We applied regressions of body size parameters on latitude for both sexes, in order to conclude if the slope of the body size on latitude would be steeper for males or females, so as to test for Rensch’s. This analysis was performed separately for different phylogenetic groups, namely, Ligiidae, Synocheta and Crinocheta, for which we had abundant species numbers.
To test whether the Island Rule was valid for either body length or body width, we extracted data on body size of ‘island’ and ‘mainland’ species. In order to avoid using phylogenetically non-independent data Meiri et al. (2009), we used 230 pairs of mainland-island species, ordered from smaller to bigger, belonging to either the same genus or family, and applied regressions of ‘island’ on ‘mainland’ species for body length and width of both sexes. We also applied regressions for 15 pairs belonging to the same family and 26 belonging to the same genus residing in the same climatic zone. In cases where we had more than one mainland species belonging to the same genus or family with the respective insular one, or vice versa, we calculated the mean value of the species’ sizes and excluded the values above and below the mean that differed approximately the same, in order to avoid changing the initial mean value before the extraction. After that, we ranged the values for both mainland and island species from the smallest to the largest to form the pairs used in the regressions. We then tested the variation in body size of island species with island surface. Due to the fact that large islands are ‘mainland-like’ in terms of predators and competitors, we tested size variation in a consecutive order of decreasing island size classes, namely for islands below 50,000 km2, below 10,000 km2, and below 5,000 km2. The selection of the largest threshold follows from Meiri et al. (2006), who found that similar patterns of size evolution are obtained when the area of the largest islands included is less that 50,000 km2.

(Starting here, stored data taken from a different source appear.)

def victimBefore (a b : Gang × Task) : Bool := decide (a.2.prio < b.2.prio ∨ (a.2.prio = b.2.prio ∧ b.1.placedAt < a.1.placedAt))
def insertVictim (v : Gang × Task) : List (Gang × Task) → List (Gang × Task)
  | [] => [v]
  | w :: ws => if victimBefore v w then v :: w :: ws else w :: insertVictim v ws

/-- Victims taken one after another until the gang fits. -/
def State.takeVictims (s : State) (k : Task) (cluster : Nat) : List (Gang × Task) → List (Nat × Nat) → List (Nat × Nat) → Option (List (Nat × Nat))
  | vs, leaving, taken =>
    if s.fits k cluster leaving (s.comingTo cluster) then some taken
    else match vs with
      | [] => none
      | v :: vs =>
        let more := s.leaveWith (v.1.task, v.1.index)
        s.takeVictims k cluster vs (leaving ++ more) (taken ++ more)

/-- The victims that make a gang fit a cluster; gangs already being parked there leave anyway. -/
def State.victims (s : State) (k : Task) (p cluster : Nat) : Option (List (Nat × Nat)) :=
  let here := s.placedOn cluster []
  let vs := (here.filter (s.mayBeVictim p)).foldr insertVictim []
  s.takeVictims k cluster vs ((here.filter (fun g => g.1.parking.isSome)).map (fun g => (g.1.task, g.1.index))) []

/-- One cluster for each gang, the lowest-numbered that parking makes fit and that no earlier gang has taken. -/
def State.preemptPlan (s : State) (k : Task) : List Nat → List Nat → Option (List (Nat × Nat × List (Nat × Nat)))
  | [], _ => some []
  | i :: is, taken =>
    match (List.range Config.clusters).findSome? (fun c =>
      if taken.contains c || s.keptCluster c k.num i then none else (s.victims k k.prio c).map (fun v => (c, v))) with
    | none => none
    | some (c, v) => (s.preemptPlan k is (c :: taken)).map (fun r => (i, c, v) :: r)

/-- Pre-emption for the head gang: its victims begin to be parked, and it is matched to their clusters. -/
def State.preempt (s : State) : Option State :=
  match s.headWaited 2000 with
  | none => none
  | some c => match s.task? c.task with
    | none => none
    | some k => match s.preemptPlan k (if k.cores then s.unplaced k else [c.index]) [] with
      | none => none
      | some plan =>
        let victims := (plan.flatMap (fun x => x.2.2)).eraseDups
        if victims.isEmpty && !plan.all (fun x => s.gangs.any (fun g => g.cluster == some x.2.1 && g.parking.isSome)) then none
        else
          let s := victims.foldl (fun s key => s.beginPark 1 key) s
          some { s with matched := s.matched ++ plan.map (fun x => (k.num, if (s.gang? k.num x.1).isSome then some x.1 else none, x.2.1)) }

/-! ## Parking of idle gangs (R34) -/

/-- Every thread that has not retired has been blocked or halted for 10,000 ticks without a break. -/
def State.idleGang (s : State) (g : Gang) : Bool :=
  let ts := (s.mates g.task g.index).filter (fun t => t.run != .retired)
  !ts.isEmpty && ts.all (fun t => (t.run == .halted || (t.waitsHere && t.isBlocked))
    && decide (t.since + 10000 * Config.cyclesPerTick ≤ s.cycle))

/-- Since when a gang has been idle. -/
def State.idleSince (s : State) (g : Gang) : Nat :=
  ((s.mates g.task g.index).filter (fun t => t.run != .retired)).foldl (fun m t => max m t.since) 0

def State.idleBefore (s : State) (a b : Gang) : Bool :=
  let ca := a.cluster.getD 0
  let cb := b.cluster.getD 0
  decide (ca < cb ∨ (ca = cb ∧ s.idleSince a < s.idleSince b))
def State.insertIdle (s : State) (g : Gang) : List Gang → List Gang
  | [] => [g]
  | h :: hs => if s.idleBefore g h then g :: h :: hs else h :: s.insertIdle g hs

/-- The idle gangs that R34 may park, in its order. -/
def State.idleGangs (s : State) : List Gang :=
  (s.gangs.filter (fun g => g.cluster.isSome && g.parking.isNone && s.idleGang g && (match s.task? g.task with
    | some k => !k.cores && !(g.imageLost && s.imageAbsent k g.index)
    | none => false))).foldr s.insertIdle []

/-- The gangs that are leaving a cluster. -/
def State.leavingOf (s : State) (cluster : Nat) : List (Nat × Nat) :=
  (s.gangs.filter (fun g => g.cluster == some cluster && g.parking.isSome)).map (fun g => (g.task, g.index))
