/-- R121, R124: `cmp` writes 1 when its condition holds of the low W bits of the two sources, else 0; `cmpi`, alone or behind an
`imx`, compares S(A) with the immediate. -/
def Obligations.ScalarCompare : Prop :=
  ∀ (s : State) (t : Thread) (hi : Option (BitVec 32)) (w : SWidth) (d a b : SReg) (imm : BitVec 32),
  ∀ p ∈ ([(.eq, fun _ x y => x == y), (.ne, fun _ x y => x != y), (.lt, fun _ x y => x.slt y), (.ge, fun _ x y => !x.slt y),
      (.ltn, fun _ x y => x.ult y), (.gen, fun _ x y => !x.ult y)] : List (Cond × ((n : Nat) → BitVec n → BitVec n → Bool))),
    let holds (x y : Word) : Bool := match w with
      | .w32 => p.2 32 (x.setWidth 32) (y.setWidth 32)
      | .w64 => p.2 64 x y
    (MayRun s t (.cmp w p.1 d a b) →
      WritesScalar (.cmp w p.1 d a b) s t d (if holds (t.s a) (t.s b) then 1 else 0))
    ∧ (MayRun s t (.cmpi w p.1 d a imm) →
      WritesScalar (withImx hi (.cmpi w p.1 d a imm)) s t d (if holds (t.s a) (immWord hi imm) then 1 else 0)
        (pc := pastImx hi t.pc))

/-! ## The scalar immediate family, major 0x11, and `imx` -/

/-- R117, R124: each member that takes a full immediate, alone or behind an `imx` that supplies its upper half. -/
def Obligations.ScalarImmediate : Prop :=
  ∀ (s : State) (t : Thread) (hi : Option (BitVec 32)) (w : SWidth) (d a : SReg) (imm : BitVec 32),
  ∀ p ∈ ([(.li .i64 d imm, immWord hi imm),
      (.lih d a imm, imm ++ (t.s a).extractLsb' 0 32),
      (.addi w d a imm, onWidth w (fun _ x y => x + y) (t.s a) (immWord hi imm)),
      (.andi w d a imm, onWidth w (fun _ x y => x &&& y) (t.s a) (immWord hi imm)),
      (.ori w d a imm, onWidth w (fun _ x y => x ||| y) (t.s a) (immWord hi imm)),
      (.xori w d a imm, onWidth w (fun _ x y => x ^^^ y) (t.s a) (immWord hi imm)),
      (.adr d imm, t.pc + immWord hi imm)] : List (Instr × Word)),
    MayRun s t p.1 → (hi.isSome = true → p.1.imxOk = true) →
      WritesScalar (withImx hi p.1) s t d p.2 (pc := pastImx hi t.pc)

/-- R124: the members that no `imx` may stand before: constants of the float formats, zero-extended, and shifts by an immediate
below W. -/
def Obligations.ShortImmediate : Prop :=
  ∀ (s : State) (t : Thread) (w : SWidth) (d a : SReg) (imm : BitVec 32),
  ∀ p ∈ ([(.li .f32 d imm, imm.zeroExtend 64),
      (.li .f16 d imm, imm.zeroExtend 64),
      (.li .bf16 d imm, imm.zeroExtend 64),
      (.shli w d a imm, onWidth w (fun _ x _ => x <<< imm.toNat) (t.s a) 0),
      (.shri w d a imm, onWidth w (fun _ x _ => x >>> imm.toNat) (t.s a) 0),
      (.sari w d a imm, onWidth w (fun _ x _ => x.sshiftRight imm.toNat) (t.s a) 0)] : List (Instr × Word)),
    MayRun s t p.1 → WritesScalar p.1 s t d p.2

/-! ## Control, major 0x60, and the hint -/

/-- R90, R126, R127: a branch goes to its own address plus eight times its offset when it is taken, else to the next group; it
changes nothing else. A taken one needs a target below 2^57. -/
def Obligations.Branches : Prop :=
  ∀ (s : State) (t : Thread) (a : SReg) (k : KReg) (off : BitVec 33),
  ∀ p ∈ ([(.bra off, true),
      (.br .eqz a off, t.s a == 0), (.br .nez a off, t.s a != 0), (.br .ltz a off, (t.s a).slt 0),
      (.br .gez a off, !(t.s a).slt 0), (.br .gtz a off, (0#64).slt (t.s a)), (.br .lez a off, !(0#64).slt (t.s a)),
      (.brany k off, t.k k != 0), (.brall k off, t.k k == BitVec.allOnes 256)] : List (Instr × Bool)),
    MayRun s t p.1 → let target := t.pc + off.signExtend 64 * 8
      (p.2 = false → GoesTo p.1 s t (t.pc + 8))
      ∧ (p.2 = true → target.toNat < 2 ^ 57 → GoesTo p.1 s t target)
      ∧ (p.2 = true → 2 ^ 57 ≤ target.toNat → TakesTrap p.1 s (s.begun t p.1) t { cause := .addr, detail := 9, addr := target })

/-- R127: a jump to a register's value, which must be a multiple of 8 and lie below 2^57; `call` and `callr` leave the address of
the next word in S(D), and `callr` reads S(A) first. A target that is no multiple of 8 raises ALIGN, one of 2^57 or more ADDR. -/
def Obligations.Jumps : Prop :=
  ∀ (s : State) (t : Thread) (d a : SReg) (off : BitVec 33),
    (∀ i ∈ [Instr.jr a, .ret a], MayRun s t i → (t.s a).toNat % 8 = 0 → (t.s a).toNat < 2 ^ 57 → GoesTo i s t (t.s a))
    ∧ (∀ p ∈ ([(.call d off, t.pc + off.signExtend 64 * 8), (.callr d a, t.s a)] : List (Instr × Word)),
        MayRun s t p.1 → (p.1 = .callr d a → p.2.toNat % 8 = 0) → p.2.toNat < 2 ^ 57 →
          WritesScalar p.1 s t d (t.pc + 8) (pc := p.2))
    ∧ (∀ i ∈ [Instr.jr a, .ret a, .callr d a], MayRun s t i → (t.s a).toNat % 8 ≠ 0 →
        TakesTrap i s (s.begun t i) t { cause := .align, detail := 2, addr := t.s a })
    ∧ (∀ p ∈ ([(.jr a, t.s a), (.ret a, t.s a), (.callr d a, t.s a)] : List (Instr × Word)),
        MayRun s t p.1 → p.2.toNat % 8 = 0 → 2 ^ 57 ≤ p.2.toNat →
          TakesTrap p.1 s (s.begun t p.1) t { cause := .addr, detail := 9, addr := p.2 })
    ∧ (MayRun s t (.call d off) → 2 ^ 57 ≤ (t.pc + off.signExtend 64 * 8).toNat →
        TakesTrap (.call d off) s (s.begun t (.call d off)) t { cause := .addr, detail := 9, addr := t.pc + off.signExtend 64 * 8 })

/-- R104: the hint word, alone or behind a prefix, only moves the PC past its group. R128: `brk` and `trap` take BRK and TRAPI with
IMM32 in ADDR, and resume past the group. -/
def Obligations.HintsAndSoftwareTraps : Prop :=
  ∀ (s : State) (t : Thread) (hi : Option (BitVec 32)) (bits : BitVec 60) (imm : BitVec 32),
  (MayRun s t (.nop bits) → GoesTo (withImx hi (.nop bits)) s t (pastImx hi t.pc)
    ∧ GoesTo (.uni (.nop bits)) s t (t.pc + 16) ∧ ∀ n d a b c, GoesTo (.rep n d a b c (.nop bits)) s t (t.pc + 16)) ∧
  ∀ p ∈ ([(.brk imm, .brk), (.trap imm, .trapi)] : List (Instr × Cause)),
    MayRun s t p.1 → exec p.1 s = .next ((s.begun t p.1).takeTrap t.atGroup t.pc (t.pc + 8) p.1.word
      { cause := p.2, detail := 0, addr := imm.zeroExtend 64 })

/-! ## Vector families, majors 0x20 to 0x24 -/

/-- R154: of a vector computed under a mask, an enabled lane holds the low bits of its result, and another one zero with `.z`,
else what it held. -/
def Obligations.LaneRule : Prop :=
  ∀ (ty : ElemType) (k : MaskBits) (z : Bool) (old : VecBits) (f : Nat → Nat × Flags) (i : Nat), i < ty.lanes →
    lane (laneMap ty k z old f).1 ty.width i
      = if laneOn k ty i then (f i).1 % 2 ^ ty.width else if z then 0 else lane old ty.width i

/-- R159: the vector integer operations whose lanes wrap; absolute value and negation wrap at the most negative value. -/
def Obligations.VectorInteger : Prop :=
  ∀ (s : State) (t : Thread) (ty : ElemType) (z : Bool) (k : KReg) (d a b : VReg),
  (∀ p ∈ ([(.vadd ty z k d a b, fun _ x y => x + y),
      (.vsub ty z k d a b, fun _ x y => x - y),
      (.vmul ty z k d a b, fun _ x y => x * y),
      (.vmulh ty z k d a b, fun n x y =>
        if ty.signed then (x.signExtend (2 * n) * y.signExtend (2 * n)).extractLsb' n n
        else (x.zeroExtend (2 * n) * y.zeroExtend (2 * n)).extractLsb' n n),
      (.vand ty z k d a b, fun _ x y => x &&& y),
      (.vor ty z k d a b, fun _ x y => x ||| y),
      (.vxor ty z k d a b, fun _ x y => x ^^^ y),
      (.vandn ty z k d a b, fun _ x y => x &&& ~~~y),
      (.vshl ty z k d a b, fun n x y => x <<< (y.toNat % n)),
      (.vshr ty z k d a b, fun n x y => x >>> (y.toNat % n)),
      (.vsar ty z k d a b, fun n x y => x.sshiftRight (y.toNat % n)),
      (.vmin ty z k d a b, fun _ x y => if (if ty.signed then x.slt y else x.ult y) then x else y),
      (.vmax ty z k d a b, fun _ x y => if (if ty.signed then x.slt y else x.ult y) then y else x)] :
      List (Instr × ((n : Nat) → BitVec n → BitVec n → BitVec n))),
    MayRun s t p.1 →
      WritesVector p.1 s t d (lanes2 ty (t.k k) z (t.oldV d) (t.first a) (t.second a b) p.2) [a, b])
  ∧ ∀ p ∈ ([(.vabs ty z k d a, fun _ x _ => if x.msb then -x else x), (.vneg ty z k d a, fun _ x _ => -x)] :
      List (Instr × ((n : Nat) → BitVec n → BitVec n → BitVec n))),
    MayRun s t p.1 → WritesVector p.1 s t d (lanes2 ty (t.k k) z (t.oldV d) (t.first a) 0 p.2) [a]

/-- R159, R216: the saturating operations clamp the exact result to the type's range, and an enabled lane that was clamped
raises the saturation flag. -/
def Obligations.VectorSaturating : Prop :=
  ∀ (s : State) (t : Thread) (ty : ElemType) (z : Bool) (k : KReg) (d a b : VReg),
  ∀ p ∈ ([(.vadds ty z k d a b, fun x y => x + y), (.vsubs ty z k d a b, fun x y => x - y)] : List (Instr × (Int → Int → Int))),
    MayRun s t p.1 →
      let exact (i : Nat) : Int := p.2 (laneInt ty (lane (t.first a) ty.width i)) (laneInt ty (lane (t.second a b) ty.width i))
      let clamped (i : Nat) : Int := max ty.least (min (exact i) ty.greatest)
      WritesVector p.1 s t d (lanesBy ty (t.k k) z (t.oldV d) (fun i => (BitVec.ofInt ty.width (clamped i)).toNat)) [a, b]
        (if (List.range ty.lanes).any (fun i => laneOn (t.k k) ty i && clamped i != exact i) then Flags.sat else 0)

Finally, we used a model-selection approach to determine the variables [distribution, climatic variables and/or taxonomic effect (Family)] that best explain geographical variation in body size among species using the log10 maximum body length and width as response variables. Due to high correlation between length and width for males and females, we performed four separate modeling exercises, one for each variable. We started with a full model to arrive at an adequate one. The removal of predictor terms was based on the maximum decrease in AIC and, in the end, the overall increase in model fit for the removal of each remaining term. We stopped removing terms when no further deletion of a term produced a decrease in AIC. In each step we performed a Shapiro test to control the normality of residuals and confirm the good adjustment of the model to our data.
All numeric variables were log transformed when they weren’t normally distributed. R.2.10.1 and Statgraphics Plus 5.0 were used in all analyses.
Bergmann’s and Rensch’s rules
Maximum body length and width of terrestrial isopods increases with the increase of absolute values of latitude (Table 1). So, there is an increase in body size when departing from the Equator in both the North and South hemispheres, suggesting a pattern consistent with Bergmann’s rule. Moreover, the slope of the regression of body size on latitude is steeper for females, for all species belonging to Ligiidae, as well as for those belonging to Synocheta and Crinocheta. This results in greater among-species variation in female than male body size. So, we found no evidence in favor of Rensch’s rule.